Мы пошли в ресторан. Мы сидели под магнолией в кадке, пили шампанское и ели креветки. У Дороти отличный аппетит, он свидетельствовал о хорошем здоровье. Потом мы танцевали. Дороти вела меня столь деликатно, что оставляла мне впечатление, будто я веду ее: не поддерживала моих неправильных движений и откликалась только на нужные. Я быстро освоил эту технику и уже на третьем танце безукоризненно вел ее, как она хотела.
— Дороти, вы восхитительны! Мне кажется, я влюблен в вас, — сказал я. — У вас есть возражения?
— Ох! — сказала она, садясь. — Жарко, я устала. Налейте мне воды со льдом. Вы сказали что-то о возражениях, Генри?
— Вы правы. Возражений быть не может. Предлагаю свадьбу через две недели.
— Через две недели? Какой странный срок! И между прочим, я еще не сказала, что согласна на брак.

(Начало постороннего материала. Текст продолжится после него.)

-- ==== Sys2Proof/Machine/Teardown.lean ====
section
/-! DEFINITION. PADDOCK_DESTROY (R68, R201) and the reset of a faulty engine (R201, R202). -/

namespace Sys2Proof.Machine

open Sys2Proof

/-! ### PADDOCK_DESTROY (R68) -/

/-- Step 1: the session of the paddock closes, and what has not been dispatched completes with ST_SESSION_CLOSED. -/
def State.closeAway (s : State) (f : Nat) : State :=
  let gone := s.undispatched fun j => ringFn j.ring = f && j.session != 0#32
  (s.modFn f fun x => { x with session := none }).completeAll (gone.map (·.wid)) stSessionClosed

/-- The dispatched commands of a function that wait for something the destruction takes away; a NOP's delay and a
close run to their own outcome. -/
def State.lostWaits (s : State) (f : Nat) : List (BitVec 64) :=
  (s.waits.filter fun (x : Wait) =>
    (match s.jrec x.wid with | some j => ringFn j.ring = f | none => false) &&
    match x.kind with
    | .nop _ => false
    | .close _ _ => false
    | _ => true).map (·.wid)

/-- The generation of a paddock stops: waiting commands, loops, and every entry, cancelled without a record (R288). -/
def State.cancelGen (s : State) (p : Nat) : State :=
  let mine := (s.gen.models.filter fun (m : Nat × Model) => m.2.paddock = p).map (·.1)
  let cmds := s.gen.cmds.filter fun (c : SeqCmd) => mine.contains c.model
  let s := s.completeAll (cmds.map (·.wid)) stCancelled
  let s : State := { s with gen := { s.gen with cmds := s.gen.cmds.filter fun (c : SeqCmd) => !mine.contains c.model } }
  let s := mine.foldl (fun s m => s.endLoop m stCancelled) s
  let s := (s.gen.manifest.filter fun (e : Nat × Entry) => e.2.paddock = p).foldl
    (fun s e => (s.terminate e.1 .cancelled stCancelled false).freeEntry e.1) s
  let s := mine.foldl (fun s m => s.dropModel m) s
  { s with gen := { s.gen with
    adapters := s.gen.adapters.filter fun (a : Nat × Adapter) => a.2.paddock != p
    rings := s.gen.rings.filter fun (r : Nat × RRing) => r.2.paddock != p } }

/-- The streams of a paddock stop: its engines and programs, then its barriers, and the streams are freed. -/
def State.cancelStreams (s : State) (p : Nat) : State :=
  let mine := (s.streams.filter fun (e : Nat × Stream) => e.2.paddock = p).map (·.1)
  let s := (s.basin.binds.filter fun (b : Bind) => mine.contains b.handle).foldl
    (fun s b => s.resetBind b.wid stCancelled) s
  let s := (s.nvwProgs.filter fun (q : NvwProg) => ((tget s.allocs q.region).map (·.owner)) = some p).foldl
    (fun s q => s.endProg q stCancelled) s
  let s := (s.barriers.filter fun (e : Nat × Barrier) => e.2.paddock = p).foldl (fun s e => s.destroyBarrier e.1 e.2) s
  mine.foldl (fun s h => (s.abortStream h).freeStream h) s

/-- The learning of a paddock stops: its sweeps at span boundaries, and its sets are freed. -/
def State.cancelLearn (s : State) (p : Nat) : State :=
  let s := (s.learn.sets.filter fun (e : Nat × LSet) => e.2.paddock = p && e.2.state = .sweeping).foldl (fun s e =>
    let s := s.interruptSweep e.1
    s.complete e.2.sweepBy stCancelled (((s.jrec e.2.sweepBy).map (·.progress)).getD 0#64)) s
  { s with learn := { s.learn with
    sets := s.learn.sets.filter fun (e : Nat × LSet) => e.2.paddock != p
    micros := s.learn.micros.filter fun (e : Nat × Micro) => e.2.paddock != p } }

/-- The collectives and messages of a paddock stop; peers of its groups complete with ST_MEMBER_LOST (Table 11-12), and
its mooring groups are destroyed here (Table 12-10). -/
def State.cancelTraces (s : State) (p : Nat) : State :=
  let gs := s.trace.groups.filter fun (g : Nat × TGroup) => g.2.paddock = some p
  let s := gs.foldl (fun s g => (s.endGroupOps g.1 stCancelled).dropGroup g.1 g.2) s
  let sends := (s.trace.sends.filter fun (x : Send) => x.paddock = p).map (·.wid)
  let recvs := (s.trace.windows.filter fun (w : Nat × Window) => w.2.paddock = p).flatMap fun w => w.2.recvs
  let s := s.completeAll (sends ++ recvs) stCancelled
  let s : State := { s with trace := { s.trace with
    sends := s.trace.sends.filter fun (x : Send) => x.paddock != p
    queue := s.trace.queue.filter fun (y : TMsg) => !sends.contains y.wid
    windows := s.trace.windows.filter fun (w : Nat × Window) => w.2.paddock != p } }
  let s := (s.moors.filter fun (m : Nat × Moor) => m.2.paddock = p).foldl
    (fun s m => (s.endMoorCmds m.1 stCancelled).dropMoor m.1 m.2) s
  (s.rein.layouts.filter fun (l : Nat × Layout) => l.2.paddock = p).foldl (fun s l => s.dropLayout l.1 l.2) s

/-- Steps 2 and 3: everything that the paddock runs ends with ST_CANCELLED, and its entries are cancelled. -/
def State.cancelWork (s : State) (p : Nat) : State :=
  let s := (s.completeAll (s.lostWaits (p + 1)) stCancelled).cancelGen p
  let s := (s.tasks.filter fun (e : BitVec 64 × Task) => e.2.paddock = p).foldl
    (fun s e => s.finishTask e.1 .aborted stCancelled 0#32) s
  let s := (s.quays.filter fun (q : Nat × Quay) => q.2.paddock = p).foldl (fun s q => s.stopQuay q.1 stCancelled) s
  let s : State := { s with quays := s.quays.filter fun (q : Nat × Quay) => q.2.paddock != p }
  let s := ((s.cancelTraces p).cancelLearn p).cancelStreams p
  { s with kernels := s.kernels.filter fun (k : Nat × Kernel) => k.2.paddock != p }

/-- Step 4: every allocation is released but the private NVW regions, which stay DETACHED (R237); the XTS key and the
allotment go with the paddock, and what outcomes the function still held is discarded (R52, R69). -/
def State.releasePaddock (s : State) (p : Nat) : State :=
  let mine := (s.allocs.filter fun (e : Nat × Alloc) => e.2.owner = p && e.2.tier != .nvw).map (·.1)
  let zero := s.hbm.zeroing.filter fun (z : Zeroing) => ((s.allocAt z.addr).map (·.2.owner)) = some p
  let s : State := { s with hbm := { s.hbm with
    zeroing := s.hbm.zeroing.filter fun (z : Zeroing) => !zero.contains z } }
  let s := (s.completeAll (zero.map (·.wid)) stCancelled).releaseAll mine
  let s : State := { s with
    paddocks := tdel s.paddocks p
    allocs := s.allocs.map fun (e : Nat × Alloc) =>
      (e.1, if e.2.owner = p && e.2.tier = .nvw then { e.2 with nvw := .detached } else e.2) }
  s.takeOutcomes (p + 1) (s.fn (p + 1)).outcomes

/-- PADDOCK_DESTROY of either level (R68). A record that a warm reset replays after its paddock has gone is done. -/
def State.paddockDestroy (s : State) (c : Cmd) (zeroing : Bool) : Except Err State := do
  let p := c.u32 0
  let again := match s.jrec c.w with | some j => j.replayed | none => false
  if !thas s.paddocks p then (if again then .ok (s.ok c) else fail stBadParam)
  else
    let s1 := ((s.closeAway (p + 1)).cancelWork p).releasePaddock p
    if zeroing then .ok (s1.wait c.w (.destroyZero p)) else .ok (s1.ok c)

/-- PADDOCK_DESTROY. -/
def paddockDestroyBody (c : Cmd) (s : State) : Except Err State := s.paddockDestroy c false

/-- PADDOCK_DESTROY, expert: with bit 32 it completes after zeroing. -/
def paddockDestroyExpertBody (c : Cmd) (s : State) : Except Err State := s.paddockDestroy c (c.flag 4)

/-! ### ENGINE_FAULT_RESET (R201, R202) -/

/-- Whether a bind's transfer lies on a parking-tier device. -/
def State.bindOn (s : State) (b : Bind) (d : Nat) : Bool :=
  !b.host && match s.allocAt b.addr with
    | some e => e.2.tier = .park && e.2.dev.contains d
    | none => false

/-- The CXL controller of a device is reset: its requests in flight are dropped and its transfers fail (R202). -/
def State.resetCxl (s : State) (d : Nat) : State :=
  let s : State := { s with basin := { s.basin with tags := s.basin.tags.map fun (t : TagReq) =>
    if t.park && t.dev = d then { t with dropped := true } else t } }
  (s.basin.binds.filter fun (b : Bind) => s.bindOn b d).foldl (fun s b => s.resetBind b.wid stMasterReset) s

/-- The Trace port of a TRACE_SEND is reset: what it has not sent is discarded, and the command fails (R201, R202). -/
def State.resetSend (s : State) (w : BitVec 64) : State :=
  if !s.trace.sends.any fun (x : Send) => x.wid = w then s
  else
    ({ s with trace := { s.trace with
      sends := s.trace.sends.filter fun (x : Send) => x.wid != w
      queue := s.trace.queue.filter fun (y : TMsg) => y.wid != w } } : State).complete w stMasterReset

/-- A faulty engine is reset: its work item ends with ST_MASTER_RESET (R201, R202). -/
def State.resetEngine (s : State) (u : EngineUnit) : State :=
  match u with
  | .bind w =>
    match s.nvwProgs.find? fun (q : NvwProg) => q.wid = w with
    | some q => s.resetProg q stMasterReset
    | none => s.resetBind w stMasterReset
  | .coll w =>
    match s.collOf w with
    | some c => s.abortColl c stMasterReset
    | none => s
  | .send w => s.resetSend w
  | .cxl d => s.resetCxl d
  | .quay => s.quays.foldl (fun s (q : Nat × Quay) =>
      if q.2.ended.isSome then s else (s.resetEnd fun e => e = .quay q.1).stopQuay q.1 stMasterReset) s

/-- ENGINE_FAULT_RESET (R201, R202). -/
def execEngineFaultReset (u : EngineUnit) (s : State) : Host.Outcome State Fault Refusal := event (s.resetEngine u)

end Sys2Proof.Machine
end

— Вы подумали об этом. С меня достаточно вашей мысли. А две недели вот почему. Первую неделю я перерабатываю повесть. А вторую неделю Джон Чарльстон после чтения ее будет лежать в реанимационной палате. Когда он встанет с постели, мы устроим свадьбу.
— Как интересно! Шеф сказал, вы писатель многообещающий. Вы серьезно думаете, что книга его убьет? Просто не могу поверить!
— Искусство медицины стоит в наше время на большой высоте, — ответил я уклончиво. — Но врачам придется повозиться!
— Это так прекрасно, когда книга убивает! — сказала она мечтательно. — Я первая прочту вашу рукопись. Если вы меня убьете, я буду очень, очень любить вас!
— Я жестоко расправлюсь с вами, Дороти! Вы будете счастливы. Наша безмятежная жизнь пойдет от одной смерти к другой. Я говорю о книгах, вдохновляемых вами и патентом Чарльстона.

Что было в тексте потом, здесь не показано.